Data was collected using the reddit-subbmissions-pull.py file in the [code](./code) folder of this repository. For the purposes of this exercise five years of data was collected from 2014 to 2019.

Each subreddit's data is stored as a separate csv in the datasets folder

### Data Analysis

In [None]:
# Importing all three csv's as dataframes
df_whiskey = pd.read_csv('./datasets/whiskey_submissions.csv')
df_scotch  = pd.read_csv('./datasets/scotch_submissions.csv')
df_bourbon = pd.read_csv('./datasets/bourbon_submissions.csv')

print(df_whiskey.shape)
print(df_scotch.shape)
print(df_bourbon.shape)

In [71]:
df_bourbon.shape

(19380, 101)

In [None]:
# Merging all dataframes
df = pd.concat([df_whiskey, df_scotch, df_bourbon], ignore_index=True, sort=True)
df.reset_index().head(3)

### Data Cleaning

The pushshift api returns a large variety of meta data from each submission.
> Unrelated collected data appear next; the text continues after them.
-- ==== Sys2Proof/Word.lean ====
section
/-!
DEFINITION. Word.lean: the widths of the spec's data (a dword is 32 bits, a byte 8, R5) and sparse storage.
-/

namespace Sys2Proof

/-- A dword, the width of every register. -/
abbrev Word := BitVec 32

/-- A byte. -/
abbrev Byte := BitVec 8

/-- A beat number, 58 bits in the device (R34). -/
abbrev Beat := Nat

/-- A sparse table: key and value pairs, keys strictly rising in canonical form. -/
abbrev Store (α : Type) := List (Nat × α)

namespace Store

variable {α : Type}

/-- The value listed at a key. -/
def get? : Store α → Nat → Option α
  | [], _ => none
  | (k, v) :: m, a => if k = a then some v else get? m a

/-- The value listed at a key, or what an unlisted key stands for. -/
def getD (m : Store α) (a : Nat) (d : α) : α := (m.get? a).getD d

/-- List a value at a key, in key order. -/
def put : Store α → Nat → α → Store α
  | [], a, x => [(a, x)]
  | (k, v) :: m, a, x =>
    if k = a then (a, x) :: m
    else if a < k then (a, x) :: (k, v) :: m
    else (k, v) :: put m a x

/-- Unlist a key. -/
def del : Store α → Nat → Store α
  | [], _ => []
  | (k, v) :: m, a => if k = a then del m a else (k, v) :: del m a

/-- Store a value at a key where `d` is what an unlisted key stands for: the canonical form never lists `d`. -/
def setD [DecidableEq α] (m : Store α) (a : Nat) (d x : α) : Store α :=
  if x = d then m.del a else m.put a x

/-- The keys rise strictly. -/
abbrev Rising (m : Store α) : Prop := (m.map Prod.fst).Pairwise (· < ·)

/-- The canonical form over the unlisted value `d`. -/
abbrev Canonical [DecidableEq α] (d : α) (m : Store α) : Prop :=
  Rising m ∧ ∀ e ∈ m, e.2 ≠ d

end Store

end Sys2Proof
end

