-- ==== Sys2Proof/Syntax.lean ====
section
/-!
DEFINITION. Syntax.lean: the commands of the block, one constructor of `Instr` per row of spec/opcode_table.json
(LAWS.json maps each to its mnemonic), and the operand types they carry. A command is an event at the device's edge or
a step of its own hardware; an operand carries what the outside world or an analogue or firmware part supplies with it.
-/

namespace Sys2Proof

/-- The two RF ports (R116). -/
inductive RfPort where
  | s | w
  deriving DecidableEq, Repr

/-- Port S is 0 and Port W is 1 where an index is needed. -/
def RfPort.idx : RfPort → Nat
  | .s => 0
  | .w => 1

/-- The two Ethernet ports. -/
inductive EthPort where
  | p0 | p1
  deriving DecidableEq, Repr

/-- P0 is 0 and P1 is 1 where an index is needed. -/
def EthPort.idx : EthPort → Nat
  | .p0 => 0
  | .p1 => 1

/-- The four transmit chains (R122). -/
inductive Chain where
  | ts0 | ts1 | tw0 | tw1
  deriving DecidableEq, Repr

/-- The port of a chain. -/
def Chain.port : Chain → RfPort
  | .ts0 | .ts1 => .s
  | .tw0 | .tw1 => .w

/-- The number of a chain within its port. -/
def Chain.n : Chain → Nat
  | .ts0 | .tw0 => 0
  | .ts1 | .tw1 => 1

/-- A chain's number within the device: TS0, TS1, TW0, TW1. -/
def Chain.idx : Chain → Nat
  | .ts0 => 0
  | .ts1 => 1
  | .tw0 => 2
  | .tw1 => 3

/-- The two host interfaces (R634 IFACE). -/
inductive HostIface where
  | pcie | spi
  deriving DecidableEq, Repr

/-- The number HIF_ACCERR.IFACE and the journal's SOURCE give an interface (R623, R634). -/
def HostIface.code : HostIface → Nat
  | .pcie => 0
  | .spi => 1

/-- An ECC error a read meets: corrected, or uncorrectable. -/
inductive EccFault where
  | corrected | uncorrectable
  deriving DecidableEq, Repr

/-- The moment of a register write: what the registers that need it take from the world with it. -/
structure Moment where
  off : Fin 1000000            -- ns since the start of the beat
  sample : BitVec 64           -- DSP sample index
  edges : BitVec 40            -- TIME clock edges since device time was last brought up to date
  ticks : BitVec 40            -- ticks of XTAL32 since the AON count was last brought up to date
  upset : Bool                 -- the slot a SLOT_VERIFY_TAG names has an upset
  ecc : Option EccFault        -- a table lookup finds its entry with an error
  deriving DecidableEq, Repr

/-- The guarded registers (R6, R609). -/
inductive GuardReg where
  | tkRearm | modeForce | pwrReset | zeroise | tamperClr | fuseProg | fuseAdvance | roleOvr | recovery
  deriving DecidableEq, Repr

/-- The dwords of a guard block behind X (R609): X+0x4, X+0x8 and X+0xC. -/
inductive GuardPart where
  | complement | result | reserved
  deriving DecidableEq, Repr

/-- The PCIe link while it is up, and the MSI-X control of its configuration space (R629, R634). -/
structure PcieLink where
  gen : Fin 3                  -- 0 Gen1, 1 Gen2, 2 Gen3
  wide : Bool                  -- two lanes
  msixEn : Bool
  funcMask : Bool
  deriving DecidableEq, Repr

/-- A test of R500 that failed, with its target. -/
inductive TestFail where
  | logicBist (pe : Fin 16)
  | memoryBist (pe : Fin 16)
  | ldpc (core : Fin 8)
  | cipher (core : Fin 8)
  | ecdsa
  | loopback (chain : Chain)
  | voter
  deriving DecidableEq, Repr

/-- What VBAT_AON still holds: its operating range, at least 1.7 V, or less (R526, R645, R646). -/
inductive VbatLevel where
  | full | low | lost
  deriving DecidableEq, Repr

/-- The straps sampled as RESET_n deasserts (R7, R553 step 1). -/
structure Straps where
  rcvrLow : Bool
  roleB : Bool
  deriving DecidableEq, Repr
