/-! ### RFS_ (R149) -/

/-- R149: Port state. RO, reset 0x0000_0000. -/
def RFx_STATUS (p : RfPort) : Nat := rfBase p + 0x0
def RFx_STATUS_RX_LOCKED (p : RfPort) : Field := ⟨RFx_STATUS p, 0, 1⟩
def RFx_STATUS_RX_CAL (p : RfPort) : Field := ⟨RFx_STATUS p, 1, 1⟩
def RFx_STATUS_BLANK (p : RfPort) : Field := ⟨RFx_STATUS p, 2, 1⟩
def RFx_STATUS_TRS_TX (p : RfPort) : Field := ⟨RFx_STATUS p, 3, 1⟩
def RFx_STATUS_LNA_BYP (p : RfPort) : Field := ⟨RFx_STATUS p, 4, 1⟩
def RFx_STATUS_CX_REQ (p : RfPort) : Field := ⟨RFx_STATUS p, 5, 1⟩
def RFx_STATUS_CX_GNT (p : RfPort) : Field := ⟨RFx_STATUS p, 6, 1⟩
def RFx_STATUS_OVERLOAD (p : RfPort) : Field := ⟨RFx_STATUS p, 7, 1⟩
def RFx_STATUS_TX_ON (p : RfPort) : Field := ⟨RFx_STATUS p, 8, 2⟩
def RFx_STATUS_DUTY_FULL (p : RfPort) : Field := ⟨RFx_STATUS p, 16, 16⟩
/-- R149: Slice centre, width, port enable. RW, reset cfg. -/
def RFx_SLICE (p : RfPort) : Nat := rfBase p + 0x4
def RFx_SLICE_CENTRE (p : RfPort) : Field := ⟨RFx_SLICE p, 0, 12⟩
def RFx_SLICE_WIDTH (p : RfPort) : Field := ⟨RFx_SLICE p, 12, 2⟩
def RFx_SLICE_EN (p : RfPort) : Field := ⟨RFx_SLICE p, 14, 1⟩
/-- R149: Write 1 to bit 0 to recalibrate the receive synthesiser. CMD, reset 0x0000_0000. -/
def RFx_RXCAL (p : RfPort) : Nat := rfBase p + 0x8
/-- R149: Sequencing times. RW, reset cfg. -/
def RFx_FE_TIMING (p : RfPort) : Nat := rfBase p + 0xc
def RFx_FE_TIMING_T_TR (p : RfPort) : Field := ⟨RFx_FE_TIMING p, 0, 6⟩
def RFx_FE_TIMING_T_PAON (p : RfPort) : Field := ⟨RFx_FE_TIMING p, 8, 5⟩
def RFx_FE_TIMING_T_PAOFF (p : RfPort) : Field := ⟨RFx_FE_TIMING p, 16, 4⟩
def RFx_FE_TIMING_T_TRBACK (p : RfPort) : Field := ⟨RFx_FE_TIMING p, 20, 4⟩
def RFx_FE_TIMING_RX_RECOVER (p : RfPort) : Field := ⟨RFx_FE_TIMING p, 24, 6⟩
/-- R149: Pin polarities, bypass, LNA lead. RW, reset cfg. -/
def RFx_FE_CTL (p : RfPort) : Nat := rfBase p + 0x10
def RFx_FE_CTL_PA_EN_LOW (p : RfPort) : Field := ⟨RFx_FE_CTL p, 0, 1⟩
def RFx_FE_CTL_TRS_TX_LOW (p : RfPort) : Field := ⟨RFx_FE_CTL p, 1, 1⟩
def RFx_FE_CTL_BYP_LOW (p : RfPort) : Field := ⟨RFx_FE_CTL p, 2, 1⟩
def RFx_FE_CTL_BYP_IN_TX (p : RfPort) : Field := ⟨RFx_FE_CTL p, 3, 1⟩
def RFx_FE_CTL_LNA_LEAD (p : RfPort) : Field := ⟨RFx_FE_CTL p, 8, 8⟩
/-- R149: Coexistence control. RW, reset cfg. -/
def RFx_CX_CTL (p : RfPort) : Nat := rfBase p + 0x14
def RFx_CX_CTL_EN (p : RfPort) : Field := ⟨RFx_CX_CTL p, 0, 1⟩
def RFx_CX_CTL_GNT_LOW (p : RfPort) : Field := ⟨RFx_CX_CTL p, 1, 1⟩
def RFx_CX_CTL_MIDFRAME (p : RfPort) : Field := ⟨RFx_CX_CTL p, 2, 1⟩
def RFx_CX_CTL_ACK_PRI (p : RfPort) : Field := ⟨RFx_CX_CTL p, 3, 1⟩
def RFx_CX_CTL_PRI_CLASSES (p : RfPort) : Field := ⟨RFx_CX_CTL p, 4, 5⟩
def RFx_CX_CTL_GT (p : RfPort) : Field := ⟨RFx_CX_CTL p, 9, 3⟩
/-- R149: Coexistence times. RW, reset cfg. -/
def RFx_CX_TIMING (p : RfPort) : Nat := rfBase p + 0x18
def RFx_CX_TIMING_LEAD (p : RfPort) : Field := ⟨RFx_CX_TIMING p, 0, 10⟩
def RFx_CX_TIMING_CHECK (p : RfPort) : Field := ⟨RFx_CX_TIMING p, 10, 10⟩
def RFx_CX_TIMING_HOLD (p : RfPort) : Field := ⟨RFx_CX_TIMING p, 20, 8⟩
/-- R149: Ramp profile per rate. RW, reset cfg. -/
def RFx_RAMP (p : RfPort) : Nat := rfBase p + 0x1c
/-- R149: Chain n control. RW, reset cfg. -/
def RFx_TXn_CTL (p : RfPort) (n : Nat) : Nat := rfBase p + 0x20 + 4 * (n % 2)
def RFx_TXn_CTL_EN (p : RfPort) (n : Nat) : Field := ⟨RFx_TXn_CTL p n, 0, 1⟩
def RFx_TXn_CTL_ACK_OK (p : RfPort) (n : Nat) : Field := ⟨RFx_TXn_CTL p n, 1, 1⟩
/-- R149: Chain n state. RO, reset 0x0000_0000. -/
def RFx_TXn_STAT (p : RfPort) (n : Nat) : Nat := rfBase p + 0x28 + 4 * (n % 2)
def RFx_TXn_STAT_STATE (p : RfPort) (n : Nat) : Field := ⟨RFx_TXn_STAT p n, 0, 3⟩
def RFx_TXn_STAT_HOLDING (p : RfPort) (n : Nat) : Field := ⟨RFx_TXn_STAT p n, 3, 1⟩
def RFx_TXn_STAT_CHANNEL (p : RfPort) (n : Nat) : Field := ⟨RFx_TXn_STAT p n, 4, 10⟩
def RFx_TXn_STAT_LAST_CAL_US (p : RfPort) (n : Nat) : Field := ⟨RFx_TXn_STAT p n, 14, 8⟩
/-- R149: Power class m. RW, reset cfg. -/
def RFx_PWRCLASSm (p : RfPort) (n : Nat) : Nat := rfBase p + 0x30 + 4 * (n % 4)
/-- R149: Region r range and enable. RW, reset cfg. -/
def RFx_DUTYr_BAND (p : RfPort) (n : Nat) : Nat := rfBase p + 0x100 + 4 * (n % 16)
def RFx_DUTYr_BAND_LO (p : RfPort) (n : Nat) : Field := ⟨RFx_DUTYr_BAND p n, 0, 12⟩
def RFx_DUTYr_BAND_HI (p : RfPort) (n : Nat) : Field := ⟨RFx_DUTYr_BAND p n, 12, 12⟩
def RFx_DUTYr_BAND_EN (p : RfPort) (n : Nat) : Field := ⟨RFx_DUTYr_BAND p n, 24, 1⟩
/-- R149: Region r window, limit, dwell. RW, reset cfg. -/
def RFx_DUTYr_LIMIT (p : RfPort) (n : Nat) : Nat := rfBase p + 0x140 + 4 * (n % 16)
def RFx_DUTYr_LIMIT_LIMIT (p : RfPort) (n : Nat) : Field := ⟨RFx_DUTYr_LIMIT p n, 0, 14⟩
def RFx_DUTYr_LIMIT_WINDOW_S (p : RfPort) (n : Nat) : Field := ⟨RFx_DUTYr_LIMIT p n, 14, 12⟩
def RFx_DUTYr_LIMIT_DWELL (p : RfPort) (n : Nat) : Field := ⟨RFx_DUTYr_LIMIT p n, 26, 6⟩
/-- R149: Region r usage in µs. RO, reset 0x0000_0000. -/
def RFx_DUTYr_USED (p : RfPort) (n : Nat) : Nat := rfBase p + 0x180 + 4 * (n % 16)
def RFx_DUTYr_USED_USED (p : RfPort) (n : Nat) : Field := ⟨RFx_DUTYr_USED p n, 0, 32⟩
/-- R149: Frames and ACKs sent; 32-bit, wraps. CNT, reset 0x0000_0000. -/
def RFx_TX_FRAMES (p : RfPort) : Nat := rfBase p + 0x200
/-- R149: TX synthesiser calibrations; 32-bit, wraps. CNT, reset 0x0000_0000. -/
def RFx_TX_CAL (p : RfPort) : Nat := rfBase p + 0x204
/-- R149: LATE_SYNTH outcomes; 32-bit, saturates. CNT, reset 0x0000_0000. -/
def RFx_LATE_SYNTH (p : RfPort) : Nat := rfBase p + 0x208
/-- R149: Frames ended by lock loss; 32-bit, saturates. CNT, reset 0x0000_0000. -/
def RFx_UNLOCK_ABORT (p : RfPort) : Nat := rfBase p + 0x20c
/-- R149: Grant denials; 32-bit, saturates. CNT, reset 0x0000_0000. -/
def RFx_CX_DENIED (p : RfPort) : Nat := rfBase p + 0x210
/-- R149: Grant withdrawals after X; 32-bit, saturates. CNT, reset 0x0000_0000. -/
def RFx_CX_ABORT (p : RfPort) : Nat := rfBase p + 0x214
/-- R149: Frames and ACKs refused on airtime; 32-bit, saturates. CNT, reset 0x0000_0000. -/
def RFx_DUTY_REFUSED (p : RfPort) : Nat := rfBase p + 0x218
/-- R149: Blanked time in µs; 32-bit, wraps. CNT, reset 0x0000_0000. -/
def RFx_BLANK_US (p : RfPort) : Nat := rfBase p + 0x21c
/-- R149: CCAs restarted after blanking; 32-bit, wraps. CNT, reset 0x0000_0000. -/
def RFx_CCA_RESTART (p : RfPort) : Nat := rfBase p + 0x220
/-- R149: RFS_RXCAL writes refused while RX_CAL is 1 (R120); 32-bit, saturates. CNT, reset 0x0000_0000. -/
def RFx_RXCAL_REFUSED (p : RfPort) : Nat := rfBase p + 0x224

/-! ### RXD_ (R190) -/

/-- R190: Pool and port state. RO, reset 0x0000_0000. -/
def RXD_STATUS : Nat := 0x60000
def RXD_STATUS_S_RUN : Field := ⟨RXD_STATUS, 0, 1⟩
def RXD_STATUS_W_RUN : Field := ⟨RXD_STATUS, 1, 1⟩
def RXD_STATUS_CORE_BUSY : Field := ⟨RXD_STATUS, 8, 8⟩
def RXD_STATUS_QUEUE : Field := ⟨RXD_STATUS, 16, 16⟩
/-- R190: Detection settings. RW, reset cfg. -/
def RXD_DET : Nat := 0x60004
def RXD_DET_DET_THR : Field := ⟨RXD_DET, 0, 8⟩
def RXD_DET_SFD_WAIT : Field := ⟨RXD_DET, 8, 8⟩
def RXD_DET_SFD_ERR : Field := ⟨RXD_DET, 16, 2⟩
def RXD_DET_FALSE_LIMIT : Field := ⟨RXD_DET, 24, 8⟩
/-- R190: Capture thresholds. RW, reset cfg. -/
def RXD_CAPTURE : Nat := 0x60008
def RXD_CAPTURE_CAPTURE_DB : Field := ⟨RXD_CAPTURE, 0, 6⟩
def RXD_CAPTURE_LATE_EN : Field := ⟨RXD_CAPTURE, 8, 1⟩
def RXD_CAPTURE_LATE_DB : Field := ⟨RXD_CAPTURE, 9, 6⟩
/-- R190: LLR scale, blanking limit. RW, reset cfg. -/
def RXD_LLR : Nat := 0x6000c
def RXD_LLR_LLR_SCALE : Field := ⟨RXD_LLR, 0, 8⟩
def RXD_LLR_BLANK_MAX : Field := ⟨RXD_LLR, 8, 10⟩
/-- R190: Iteration limit, normalisation. RW, reset cfg. -/
def RXD_LDPC : Nat := 0x60010
def RXD_LDPC_MAX_ITER : Field := ⟨RXD_LDPC, 0, 6⟩
def RXD_LDPC_NORM : Field := ⟨RXD_LDPC, 8, 4⟩
/-- R190: Equaliser step sizes. RW, reset cfg. -/
def RXD_DFE : Nat := 0x60014
def RXD_DFE_MU_TRAIN : Field := ⟨RXD_DFE, 0, 4⟩
def RXD_DFE_MU_DD : Field := ⟨RXD_DFE, 4, 4⟩
/-- R190: Port S AGC control. RW, reset cfg. -/
def RXD_AGCx_CTL (p : RfPort) : Nat := 0x60020 + 0x10 * p.idx
def RXD_AGCx_CTL_CLIP_LEVEL (p : RfPort) : Field := ⟨RXD_AGCx_CTL p, 0, 11⟩
def RXD_AGCx_CTL_CLIP_COUNT (p : RfPort) : Field := ⟨RXD_AGCx_CTL p, 11, 4⟩
def RXD_AGCx_CTL_ATTACK_STEPS (p : RfPort) : Field := ⟨RXD_AGCx_CTL p, 15, 4⟩
def RXD_AGCx_CTL_TARGET (p : RfPort) : Field := ⟨RXD_AGCx_CTL p, 19, 6⟩
def RXD_AGCx_CTL_HYST (p : RfPort) : Field := ⟨RXD_AGCx_CTL p, 25, 3⟩
def RXD_AGCx_CTL_UP_DEFER (p : RfPort) : Field := ⟨RXD_AGCx_CTL p, 28, 1⟩
def RXD_AGCx_CTL_FREEZE (p : RfPort) : Field := ⟨RXD_AGCx_CTL p, 29, 1⟩
/-- R190: Port S AGC times. RW, reset cfg. -/
def RXD_AGCx_TIME (p : RfPort) : Nat := 0x60024 + 0x10 * p.idx
def RXD_AGCx_TIME_RELEASE (p : RfPort) : Field := ⟨RXD_AGCx_TIME p, 0, 8⟩
def RXD_AGCx_TIME_DEFER_MAX (p : RfPort) : Field := ⟨RXD_AGCx_TIME p, 8, 8⟩
/-- R190: Port S AGC state. RO, reset 0x0000_0000. -/
def RXD_AGCx_STAT (p : RfPort) : Nat := 0x60028 + 0x10 * p.idx
def RXD_AGCx_STAT_G (p : RfPort) : Field := ⟨RXD_AGCx_STAT p, 0, 5⟩
def RXD_AGCx_STAT_BYPASS (p : RfPort) : Field := ⟨RXD_AGCx_STAT p, 5, 1⟩
def RXD_AGCx_STAT_DEFERRED (p : RfPort) : Field := ⟨RXD_AGCx_STAT p, 6, 1⟩
def RXD_AGCx_STAT_CLIPPING (p : RfPort) : Field := ⟨RXD_AGCx_STAT p, 7, 1⟩
def RXD_AGCx_STAT_SEQ (p : RfPort) : Field := ⟨RXD_AGCx_STAT p, 8, 8⟩
def RXD_AGCx_STAT_CUM (p : RfPort) : Field := ⟨RXD_AGCx_STAT p, 16, 16⟩
/-- R190: Port S bypass step. RW, reset cfg. -/
def RXD_EXTx_STEP (p : RfPort) : Nat := 0x6002c + 0x10 * p.idx
def RXD_EXTx_STEP_EXT (p : RfPort) : Field := ⟨RXD_EXTx_STEP p, 0, 12⟩
def RXD_EXTx_STEP_TRIMMED (p : RfPort) : Field := ⟨RXD_EXTx_STEP p, 16, 12⟩
/-- R190: Port S GAIN records; wraps. CNT, reset 0x0000_0000. -/
def RXD_STEPS_x (p : RfPort) : Nat := 0x60040 + 0x4 * p.idx
/-- R190: Port S announcement gaps; saturates. CNT, reset 0x0000_0000. -/
def RXD_ANN_GAP_x (p : RfPort) : Nat := 0x60048 + 0x4 * p.idx
/-- R190: Watch detections ignored, all channels; wraps. CNT, reset 0x0000_0000. -/
def RXD_WATCH_BUSY : Nat := 0x60050
/-- R190: Decodes completed; wraps. CNT, reset 0x0000_0000. -/
def RXD_LDPC_DEC : Nat := 0x60054
/-- R190: Iterations run; wraps. CNT, reset 0x0000_0000. -/
def RXD_LDPC_ITER : Nat := 0x60058
/-- R190: Decodes with status FAIL; saturates. CNT, reset 0x0000_0000. -/
def RXD_LDPC_FAIL : Nat := 0x6005c
/-- R190: Decodes completed LATE; saturates. CNT, reset 0x0000_0000. -/
def RXD_LDPC_LATE : Nat := 0x60060
/-- R190: Port S VGA step i, [9:0] in 1/64 dB. RO, reset 0x0000_0000. -/
def RXD_STEPTAB_xi (p : RfPort) (n : Nat) : Nat := 0x60080 + 0x40 * p.idx + 4 * (n % 16)
/-- R190: Decoder n configuration. RW, reset cfg. -/
def RXD_CHn_CFG (n : Nat) : Nat := 0x60400 + 4 * (n % 80)
def RXD_CHn_CFG_EN (n : Nat) : Field := ⟨RXD_CHn_CFG n, 0, 1⟩
def RXD_CHn_CFG_CHANNEL (n : Nat) : Field := ⟨RXD_CHn_CFG n, 1, 10⟩
def RXD_CHn_CFG_RATE (n : Nat) : Field := ⟨RXD_CHn_CFG n, 11, 2⟩
def RXD_CHn_CFG_DFE (n : Nat) : Field := ⟨RXD_CHn_CFG n, 13, 1⟩
/-- R190: Decoder n state. RO, reset 0x0000_0000. -/
def RXD_CHn_STAT (n : Nat) : Nat := 0x60600 + 4 * (n % 80)
def RXD_CHn_STAT_P_STATE (n : Nat) : Field := ⟨RXD_CHn_STAT n, 0, 3⟩
def RXD_CHn_STAT_W_STATE (n : Nat) : Field := ⟨RXD_CHn_STAT n, 3, 3⟩
def RXD_CHn_STAT_FROZEN (n : Nat) : Field := ⟨RXD_CHn_STAT n, 6, 1⟩
def RXD_CHn_STAT_LAST (n : Nat) : Field := ⟨RXD_CHn_STAT n, 8, 8⟩
def RXD_CHn_STAT_RSSI (n : Nat) : Field := ⟨RXD_CHn_STAT n, 16, 16⟩
/-- R190: Detections; wraps. CNT, reset 0x0000_0000. -/
def RXD_CHn_DET (n : Nat) : Nat := 0x61000 + 4 * (n % 80)
/-- R190: Receptions ended SFD_TIMEOUT, HDR_CRC, HDR_FIELD or WATCH_LOST; wraps. CNT, reset 0x0000_0000. -/
def RXD_CHn_FALSE (n : Nat) : Nat := 0x61200 + 4 * (n % 80)
/-- R190: Valid headers; wraps. CNT, reset 0x0000_0000. -/
def RXD_CHn_HDR_OK (n : Nat) : Nat := 0x61400 + 4 * (n % 80)
/-- R190: Frames decoded; wraps. CNT, reset 0x0000_0000. -/
def RXD_CHn_FRAME_OK (n : Nat) : Nat := 0x61600 + 4 * (n % 80)
/-- R190: DECODE_FAIL and DECODE_LATE; saturates. CNT, reset 0x0000_0000. -/
def RXD_CHn_DEC_FAIL (n : Nat) : Nat := 0x61800 + 4 * (n % 80)
/-- R190: Receptions ended by capture; saturates. CNT, reset 0x0000_0000. -/
def RXD_CHn_CAPTURED (n : Nat) : Nat := 0x61a00 + 4 * (n % 80)
/-- R190: Receptions ended under R177; saturates. CNT, reset 0x0000_0000. -/
def RXD_CHn_ABORT (n : Nat) : Nat := 0x61c00 + 4 * (n % 80)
For the purposes of comparing natural language processing  between classification models the following features were extracted.

- title
- selftext
- score
- num_comments
- subreddit

Even though score and number of comments are numerical sets of data they are an intrensical aspect of how a subreddit may operate. How active a subreddit is via it's karma score and general discussion could be used as a way to infer the the origin of a post.

#### Reasons for lack of stemming and lemmatization.
Whiskeys are primarily known by their type and distillery. Given the wide range of names for Scottish distilleries there was concern that applying a stemming or lemmatization transformation could have a negative effect on model performance.

Examples:
 - Glentauchers, Mulben
 - Laphroaig, Port Ellena
 - Benrinnes, Banffshire
 
Additionally both vectorizers will have a the n-gram range set to (1,2) in the hyperparameter search to account for distilleries with multiples words for their names or locations.

In [None]:
df = df[['title', 'selftext', 'score', 'num_comments', 'subreddit']]
df.head(10)

In [None]:
df.isnull().sum()

In [None]:
# Since reddit doesn't require a poster describe their post there are many nulls for selftext
# We will replace all nulls with a placeholder string that will be passed as a stopword
df.fillna('stopwordplaceholder', inplace=True)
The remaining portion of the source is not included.